I gave another afternoon late last week over to the bird trap block. I don't know why I have connected so strongly with this idea, but whatever. & quite by accident I decided to make my blocks all together. This made it easier to knock off requirements as I went, but I think it has also given them a kind of theme they would not otherwise have.
First, I looked over all the center pieces I made over a week ago, which was PLENTY. Predicting I was likely to astray with at least one of them I actually made more than a dozen centers, not just the swap total of nine. While not a requirement, I had decided to start with a fabric that had the images of birds & bird cages. In this round I met the one plank should be a different width than the others. I was working with strips out of my scrap bag, so this was quite easy. In one case I found a short strip of 1/2-square triangles that matched length-wise with one of the blocks, so I used it.
Many of these strip scraps were also solid (not read-as-solid but solid-solid) which was one of the requirement, but I didn't use the solid strips for all f them from the start. So, while it will help with block cohesion, it didn't cross that one off my list.
This time I got a little bit more organized. I went through & pulled all the solid strips that were between 2" & 3" wide & realized I had quite a bit of green, in several different medium value shades. I'm not sure why exactly; I think maybe from a 30s round robin I was part of YEARS ago. The 30s theme was chosen after sign up or I never would have been part of it. I have nothing against 30s fabric exactly, but I have a limited liking of teeny-eeny prints.

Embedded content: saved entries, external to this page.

/-! ## Instructions in sequence -/

/-- 42_stack.md (rule R118, which the spec marks as derived): PUSH then POP of one register restores every register, for R7
too; and PUSH Ra, POP Rb copies x[a] to x[b]. The copy is stated for a and b other than 7, where rules R116 and R117
give it (log entry 6). -/
def Obligations.PushThenPopRoundTrips : Prop :=
  ∀ (s : State) (a : Byte) (i : Fin 8), NamesReg a i →
    ∃ t, exec (.push a) s = .next t ∧
      (∃ u, exec (.pop a) t = .next u ∧ RegsKeptBut [] s u ∧ u.fl = s.fl ∧ ControlKept s u) ∧
      (∀ (b : Byte) (j : Fin 8), NamesReg b j → i ≠ 7 → j ≠ 7 →
        ∃ v, exec (.pop b) t = .next v ∧ v.reg j = s.reg i ∧ v.sp = s.sp ∧ RegsKeptBut [j] s v)

/-- 43_control.md (rule R132, which the spec marks as derived): RET with SP and the pushed byte as CALL left them returns to
the instruction after the CALL with SP restored, whatever else happened in between. -/
def Obligations.RetResumesAfterCall : Prop :=
  ∀ (s : State) (a : Byte) (i : Fin 8), NamesReg a i →
    ∃ t, exec (.call a) s = .next t ∧
      ∀ u : State, u.sp = t.sp → u.memRead t.sp = t.memRead t.sp →
        ∃ v, exec .ret u = .next v ∧ v.pc.toNat = (s.pc.toNat + 2) % 256 ∧ v.sp = s.sp ∧
          RegsKeptBut [7] u v ∧ MemKept u v

/-- 20_memory.md section 4 (rule R61, which the spec marks as derived): a PUSH onto the next instruction's address is what
the next step fetches; pushing 0x01 there halts. -/
def Obligations.PushedByteIsFetchedNext : Prop :=
  ∀ (s : State) (i : Fin 8), s.run = .running → s.memRead s.pc = 0x45 → NamesReg (s.memRead (s.pc + 1)) i → i ≠ 7 →
    s.spDec.sp = s.pc + 2 →
    ∃ t, step s = .next t ∧ t.run = .running ∧ t.pc = s.pc + 2 ∧ t.memRead t.pc = s.reg i ∧
      (s.reg i = 0x01 → step t = .next { t with run := .halted }) ∧
      (dispatch (s.reg i) = none → step t = .next (faultedState t .decodeFault (s.reg i) 0))

/-- 70_reset_and_hazards.md section 3 (rules R177, R179): a run of n steps passes through RUNNING states alone before its
last, and the number of steps to the end of a run is unique. -/
def Obligations.RunEndsAfterAUniqueNumberOfSteps : Prop :=
  (∀ (n : Nat) (s t : State), core.run n s = .next t →
    ∀ k, k < n → ∃ u : State, core.run k s = .next u ∧ u.run = .running) ∧
  (∀ (n m : Nat) (s t u : State), core.run n s = .next t → core.run m s = .next u →
    t.run ≠ .running → u.run ≠ .running → n = m ∧ t = u)

/-- 70_reset_and_hazards.md section 3 and 43_control.md (rules R128, R178): a JMP to its own address repeats forever. -/
def Obligations.JumpToItselfHangs : Prop :=
  ∀ (s : State) (i : Fin 8), s.run = .running → s.memRead s.pc = 0x54 → NamesReg (s.memRead (s.pc + 1)) i →
    s.reg i = s.pc → ∀ n : Nat, core.run n s = .next s

/-! ## Reset, load, the invariant of a run, and the host's text -/

/-- Rule R42: every piece of state after reset. -/
def Obligations.ResetGivesTheListedValues : Prop :=
  (∀ x : Byte, State.reset.memRead x = 0x00) ∧
  (∀ k : Fin 8, k ≠ 7 → State.reset.reg k = 0x00) ∧ State.reset.reg 7 = 0xF4 ∧
  State.reset.pc = 0x00 ∧ State.reset.fl = 0x00 ∧ State.reset.run = .running ∧
  State.reset.fault = { cause := 0, pc := 0, ic := 0, info := 0 } ∧ State.reset.output = []

/-- 10_state.md sections 5, 6 and 9 (rules R33, R37, R42): the invariant holds at reset. -/
def Obligations.ResetSatisfiesInvariant : Prop := State.reset.Inv

/-- 10_state.md sections 5 and 6, 43_control.md, 60_exceptions.md section 2 (rules R33, R37, R131, R150): from every state
that satisfies the invariant, reached or not, a step gives one that does. -/
def Obligations.StepKeepsInvariant : Prop :=
  ∀ s t : State, s.Inv → step s = .next t → t.Inv

/-- 70_reset_and_hazards.md section 1 (rules R172, R173): so does every launch. -/
def Obligations.LaunchSatisfiesInvariant : Prop :=
  ∀ (image : List Byte) (t : State), launch image = .next t → t.Inv

/-- 70_reset_and_hazards.md section 1 (rule R172): the image from address 0 in file order, 0x00 after it, and only memory
changes. -/
def Obligations.LaunchLoadsImageAtZero : Prop :=
  ∀ image : List Byte, image.length ≤ 256 →
    ∃ t, launch image = .next t ∧ (∀ x : Byte, t.memRead x = (image[x.toNat]?).getD 0x00) ∧
      { t with mem := State.reset.mem } = State.reset

/-- Rule R173: a longer image is refused as a whole, the run does not start; an empty one is accepted, and the first step
raises DecodeFault at pc = 0. -/
def Obligations.OversizedImageIsRefused : Prop :=
  (∀ image : List Byte, 256 < image.length → launch image = .refused .imageTooLarge) ∧
  launch [] = .next State.reset ∧
  step State.reset = .next (faultedState State.reset .decodeFault 0x00 0)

Depending on how they are arranged on the fabric, they sometimes start to vibrate & make me woozy. & then the destination for the raffle funds got changed after the raffles began &...well let's just say 30s prints & Machiavellian behavior have been linked for me &now I have a whole host of reasons they make me uncomfortable.
Anyhow, I vaguely remember thinking solids were just as authentic & making my rows from them instead of the bleary-making kittens & ballerinas & flowers upon flowers upon little dots that might be more flowers. Another possibility is the foundation free workshops I did a few years ago. People brought their own strips, but were encouraged to trade & at the end of every workshop, there were always leftovers that I swept into my basket. Whatever the reason, I had a number of solid green-in-many shades scrap strips.
I cut these solid strips into squares, matched them w/ like-sized squares of the bird fabric & other scraps in the same color theme, & made 1/2-square triangles (another requirement- one of the plank rounds needed to be piece. I suggested 1/2-square triangles, but any pieced plank would be fine).
I had added the 1/2-square triangle round to maybe 4 or 5 blocks when I realized NONE & I mean NONE of my scraps were a large scale print. That was the last requirement I needed to meet (the small scale print requirement was met over & over again in pretty much everything that was not a solid), but I had nothing large scale. I briefly thought about calling the bird/bird cage print itself large scale & I am still not sure that would have been a cheating, but just in case I hunted until I found one of those all over not-quite-paisley, not quite floral two-tone things. I used it in the smaller 1/2-square triangles & got a bit nervous that it was not visible enough to be identified as a large scale print, but lets face it this whole swap thing has an honor system quality to it & I KNOW it is as large a pattern as you will every find, just not very high contrast.
& that is where I am now. None of the blocks are done & one of them is hideously misshapen, so I will be pulling that out & seeing what the problem is. In most cases I just have one more round to go to bring it up to size- easily leap-frogging the at east two rounds requirement -& then I am done. Hopefully freeing my brain to work on more current projects.